Address
- 12809 South McVickers Avenue Palos Heights, Illinois, 60463 United States

District information
- Type: Public
- Grades: PreK–8
- NCES District ID: 1730570

Students and staff
- Students: 730 (2020–2021)

Other information
- Website: www.d128.k12.il.us

= Palos Heights School District 128 =

School district in Illinois, United States

Palos Heights School District 128 is a PK-8 Cook County, Illinois, school district in the southern village of Palos Heights; the district serves Palos Heights Proper and the majority of its neighboring unincorporated areas. The district has four schools: Indian Hill Preschool, which educates prekindergarteners, serves roughly 7% of district students; Cathy Leslie is the director of the prekindergarten program at the facility. Chippewa Elementary School, the most populous of the schools as of May 2008, educates District 128 students in grades one through three, and also runs a kindergarten program; it is under the direction of Mary Ann Redshaw. Those in grades four through five attend Navajo Heights Elementary School, which bridges the gap between the elementary schools and the grades 6–8 Independence Junior High School; the principal of Navajo Heights Elementary School is Sharon Herman, while the principal of Independence Junior High School is Dr. Kevin Kirk. The district superintendent is Dr. Kathleen Casey, and the mascot of Independence Junior High School is the patriot.
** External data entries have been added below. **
-- ==== Sys2Proof/Laws/FrameFabric.lean ====
section
/-! SUPPORT. What each operation of Machine/Fabric.lean leaves alone. -/

namespace Sys2Proof.Laws

open Sys2Proof Sys2Proof.Machine

set_option linter.unusedTactic false
set_option linter.unreachableTactic false
set_option linter.unusedVariables false

theorem meter_frame {κ : Nat} {σ : State} {n : Nat} {len : Nat} {pre : Nat} {s : State} (hk : Nat.testBit 1024 κ = false) (hF : Frame κ σ s) :
    Frame κ σ (meter n len pre s).2 := by
  have m1024 := hk
  unfold meter
  try dsimp only
  repeat' first
    | with_reducible exact hF
    | with_reducible assumption
    | with_reducible refine State_setFlow_frame m1024 ?_
    | with_reducible refine Frame.ite ?_ ?_
    | split
    | with_reducible refine Frame.snd (by assumption) ?_
    | with_reducible refine Frame.snd2 (by assumption) ?_
    | (dsimp only)

theorem startFlow_frame {κ : Nat} {σ : State} {n : Nat} {s : State} (hk : Nat.testBit 1024 κ = false) (hF : Frame κ σ s) :
    Frame κ σ (startFlow n s) := by
  have m1024 := hk
  unfold startFlow
  try dsimp only
  repeat' first
    | with_reducible exact hF
    | with_reducible assumption
    | with_reducible refine State_setFlow_frame m1024 ?_

theorem admitSeg_frame {κ : Nat} {σ : State} {n : Nat} {pre : Nat} {g : Seg} {s : State} (hk : Nat.testBit 1026 κ = false) (hF : Frame κ σ s) :
    Frame κ σ (admitSeg n pre g s) := by
  have m2 : Nat.testBit 2 κ = false := testBit_sub rfl hk
  have m1024 : Nat.testBit 1024 κ = false := testBit_sub rfl hk
  unfold admitSeg
  try dsimp only
  repeat' first
    | with_reducible exact hF
    | with_reducible assumption
    | with_reducible refine meter_frame m1024 ?_
    | with_reducible refine State_setIngress_frame m1024 ?_
    | with_reducible refine State_incMod_frame m2 ?_
    | with_reducible refine Frame.ite ?_ ?_
    | split
    | with_reducible refine Frame.snd (by assumption) ?_
    | with_reducible refine Frame.snd2 (by assumption) ?_
    | (dsimp only)

theorem genDiscard_frame {κ : Nat} {σ : State} {n : Nat} {s : State} (hk : Nat.testBit 2 κ = false) (hF : Frame κ σ s) :
    Frame κ σ (genDiscard n s) := by
  have m2 := hk
  unfold genDiscard
  try dsimp only
  repeat' first
    | with_reducible exact hF
    | with_reducible assumption
    | with_reducible refine State_inc_frame m2 ?_

theorem wakeLink_frame {κ : Nat} {σ : State} {p : Nat} {s : State} (hk : Nat.testBit 2 κ = false) (hF : Frame κ σ s) :
    Frame κ σ (wakeLink p s) := by
  have m2 := hk
  unfold wakeLink
  try dsimp only
  repeat' first
    | with_reducible exact hF
    | with_reducible assumption
    | with_reducible refine State_wr_frame m2 ?_
    | with_reducible refine Frame.ite ?_ ?_

theorem ingressSeg_frame {κ : Nat} {σ : State} {p : Nat} {n : Nat} {pre : Nat} {g : Seg} {s : State} (hk : Nat.testBit 1026 κ = false) (hF : Frame κ σ s) :
    Frame κ σ (ingressSeg p n pre g s) := by
  have m1026 := hk
  have m2 : Nat.testBit 2 κ = false := testBit_sub rfl hk
  unfold ingressSeg
  try dsimp only
  repeat' first
    | with_reducible exact hF
    | with_reducible assumption
    | with_reducible refine wakeLink_frame m2 ?_
    | with_reducible refine genDiscard_frame m2 ?_
    | with_reducible refine State_inc_frame m2 ?_
    | with_reducible refine admitSeg_frame m1026 ?_
    | with_reducible refine Frame.ite ?_ ?_

theorem ingressUnit_frame {κ : Nat} {σ : State} {p : Nat} {n : Nat} {pre : Nat} {line : Nat} {data : Bytes} {s : State} (hk : Nat.testBit 1026 κ = false) (hF : Frame κ σ s) :
    Frame κ σ (ingressUnit p n pre line data s) := by
  have m1026 := hk
  unfold ingressUnit
  try dsimp only
  repeat' first
    | with_reducible exact hF
    | with_reducible assumption
    | with_reducible refine ingressSeg_frame m1026 ?_
    | with_reducible refine forAll_frame (fun _ _ _ => ?_) ?_

theorem storeSeg_frame {κ : Nat} {σ : State} {a : Nat} {g : Seg} {s : State} (hk : Nat.testBit 64 κ = false) (hF : Frame κ σ s) :
    Frame κ σ (storeSeg a g s) := by
  have m64 := hk
  unfold storeSeg
  try dsimp only
  repeat' first
    | with_reducible exact hF
    | with_reducible assumption
    | with_reducible refine dram_frame m64 ?_

theorem appendSpill_frame {κ : Nat} {σ : State} {k : Nat} {g : Seg} {s : State} (hk : Nat.testBit 1088 κ = false) (hF : Frame κ σ s) :
    Frame κ σ (appendSpill k g s) := by
  have m64 : Nat.testBit 64 κ = false := testBit_sub rfl hk
  have m1024 : Nat.testBit 1024 κ = false := testBit_sub rfl hk
  unfold appendSpill
  try dsimp only
  repeat' first
    | with_reducible exact hF
    | with_reducible assumption
    | with_reducible refine storeSeg_frame m64 ?_
    | with_reducible refine State_setSpill_frame m1024 ?_
    | with_reducible refine Frame.ite ?_ ?_
    | split

theorem updateSpill_frame {κ : Nat} {σ : State} {o : Nat} {s : State} (hk : Nat.testBit 130 κ = false) (hF : Frame κ σ s) :
    Frame κ σ (updateSpill o s) := by
  have m130 := hk
  have m2 : Nat.testBit 2 κ = false := testBit_sub rfl hk
  unfold updateSpill
  try dsimp only
  repeat' first
    | with_reducible exact hF
    | with_reducible assumption
    | with_reducible refine State_wr_frame m2 ?_
    | with_reducible refine raise_frame m130 ?_
    | with_reducible refine Frame.ite ?_ ?_

theorem setVoid_frame {κ : Nat} {σ : State} {n : Nat} {g : Nat} {c : Nat} {s : State} (hk : Nat.testBit 1026 κ = false) (hF : Frame κ σ s) :
    Frame κ σ (setVoid n g c s) := by
  have m2 : Nat.testBit 2 κ = false := testBit_sub rfl hk
  have m1024 : Nat.testBit 1024 κ = false := testBit_sub rfl hk
  unfold setVoid
  try dsimp only
  repeat' first
    | with_reducible exact hF
    | with_reducible assumption
    | with_reducible refine State_wr_frame m2 ?_
    | split
    | (apply Frame.lit m1024 rfl; case e => constructor <;> (try dsimp only) <;> first | exact .inl rfl | exact .inr rfl)

theorem joinBulk_frame {κ : Nat} {σ : State} {j : Nat} {o : Nat} {q : QSeg} {s : State} (hk : Nat.testBit 1154 κ = false) (hF : Frame κ σ s) :
    Frame κ σ (joinBulk j o q s) := by
  have m130 : Nat.testBit 130 κ = false := testBit_sub rfl hk
  have m1024 : Nat.testBit 1024 κ = false := testBit_sub rfl hk
  unfold joinBulk
  try dsimp only
  repeat' first
    | with_reducible exact hF
    | with_reducible assumption
    | with_reducible refine State_setInter_frame m1024 ?_
    | with_reducible refine raise_frame m130 ?_
    | with_reducible refine Frame.ite ?_ ?_
    | split

theorem bulkArrive_frame {κ : Nat} {σ : State} {j : Nat} {o : Nat} {q : QSeg} {s : State} (hk : Nat.testBit 1154 κ = false) (hF : Frame κ σ s) :
    Frame κ σ (bulkArrive j o q s) := by
  have m1154 := hk
  have m1024 : Nat.testBit 1024 κ = false := testBit_sub rfl hk
  unfold bulkArrive
  try dsimp only
  repeat' first
    | with_reducible exact hF
    | with_reducible assumption
    | with_reducible refine State_setInter_frame m1024 ?_
    | with_reducible refine joinBulk_frame m1154 ?_
    | with_reducible refine Frame.ite ?_ ?_

theorem advanceSeq_frame {κ : Nat} {σ : State} {o : Nat} {n : Nat} {s : State} (hk : Nat.testBit 1026 κ = false) (hF : Frame κ σ s) :
    Frame κ σ (advanceSeq o n s) := by
  have m2 : Nat.testBit 2 κ = false := testBit_sub rfl hk
  have m1024 : Nat.testBit 1024 κ = false := testBit_sub rfl hk
  unfold advanceSeq
  try dsimp only
  repeat' first
    | with_reducible exact hF
    | with_reducible assumption
    | with_reducible refine State_setFlow_frame m1024 ?_
    | with_reducible refine State_incMod_frame m2 ?_
    | with_reducible refine Frame.ite ?_ ?_

theorem toAdapter_frame {κ : Nat} {σ : State} {p : Nat} {g : Seg} {s : State} (hk : Nat.testBit 1024 κ = false) (hF : Frame κ σ s) :
    Frame κ σ (toAdapter p g s) := by
  have m1024 := hk
  unfold toAdapter
  try dsimp only
  repeat' first
    | with_reducible exact hF
    | with_reducible assumption
    | with_reducible refine State_setEg_frame m1024 ?_
    | with_reducible refine State_setTx_frame m1024 ?_
    | with_reducible refine Frame.ite ?_ ?_

theorem toSecond_frame {κ : Nat} {σ : State} {n : Nat} {g : Seg} {s : State} (hk : Nat.testBit 1024 κ = false) (hF : Frame κ σ s) :
    Frame κ σ (toSecond n g s) := by
  have m1024 := hk
  unfold toSecond
  try dsimp only
  repeat' first
    | with_reducible exact hF
    | with_reducible assumption
    | with_reducible refine State_setFlow_frame m1024 ?_
    | with_reducible refine State_setSecond_frame m1024 ?_

theorem handOver_frame {κ : Nat} {σ : State} {o : Nat} {g : Seg} {s : State} (hk : Nat.testBit 1154 κ = false) (hF : Frame κ σ s) :
    Frame κ σ (handOver o g s) := by
  have m2 : Nat.testBit 2 κ = false := testBit_sub rfl hk
  have m128 : Nat.testBit 128 κ = false := testBit_sub rfl hk
  have m1024 : Nat.testBit 1024 κ = false := testBit_sub rfl hk
  have m1026 : Nat.testBit 1026 κ = false := testBit_sub rfl hk
  unfold handOver
  try dsimp only
  repeat' first
    | with_reducible exact hF
    | with_reducible assumption
    | with_reducible refine advanceSeq_frame m1026 ?_
    | with_reducible refine State_incMod_frame m2 ?_
    | with_reducible refine toSecond_frame m1024 ?_
    | with_reducible refine dropKept_frame m1024 ?_
    | with_reducible refine State_inc_frame m2 ?_
    | with_reducible refine toAdapter_frame m1024 ?_
    | with_reducible refine Frame.ite ?_ ?_
    | (apply Frame.lit m128 rfl; case e => constructor <;> (try dsimp only) <;> first | exact .inl rfl | exact .inr rfl)

theorem maybeReturn_frame {κ : Nat} {σ : State} {o : Nat} {n : Nat} {s : State} (hk : Nat.testBit 1024 κ = false) (hF : Frame κ σ s) :
    Frame κ σ (maybeReturn o n s) := by
  have m1024 := hk
  unfold maybeReturn
  try dsimp only
  repeat' first
    | with_reducible exact hF
    | with_reducible assumption
    | with_reducible refine State_setOutPos_frame m1024 ?_
    | with_reducible refine State_setFlow_frame m1024 ?_
    | with_reducible refine Frame.ite ?_ ?_

theorem unpark_frame {κ : Nat} {σ : State} {o : Nat} {n : Nat} {fuel : Nat} {s : State} (hk : Nat.testBit 1154 κ = false) (hF : Frame κ σ s) :
    Frame κ σ (unpark o n fuel s) := by
  have m1154 := hk
  have m1024 : Nat.testBit 1024 κ = false := testBit_sub rfl hk
  induction fuel generalizing s with
  | zero => exact hF
  | succ fuel ih =>
  unfold unpark
  try dsimp only
  repeat' first
    | with_reducible exact hF
    | with_reducible refine ih ?_
    | with_reducible assumption
    | with_reducible refine maybeReturn_frame m1024 ?_
    | with_reducible refine handOver_frame m1154 ?_
    | with_reducible refine State_setOutPos_frame m1024 ?_
    | with_reducible refine Frame.ite ?_ ?_
    | split

theorem unparkPort_frame {κ : Nat} {σ : State} {p : Nat} {s : State} (hk : Nat.testBit 1154 κ = false) (hF : Frame κ σ s) :
    Frame κ σ (unparkPort p s) := by
  have m1154 := hk
  unfold unparkPort
  try dsimp only
  repeat' first
    | with_reducible exact hF
    | with_reducible assumption
    | with_reducible refine unpark_frame m1154 ?_
    | with_reducible refine forAll_frame (fun _ _ _ => ?_) ?_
The administration of Independence Junior High School runs a program linked to its home page; this program is a page-long short story known as a "Five Minute Mystery" that students are meant to solve in an attempt to encourage students to read more.

Navajo Heights hosts a series of activities, including book clubs, a math team alternatively known as a Math Olympiad, a chorus, and a community service committee. Additionally, the school presents the products of project assignments from the students of the two grades of which it serves.

Independence and Navajo Heights sport school bands.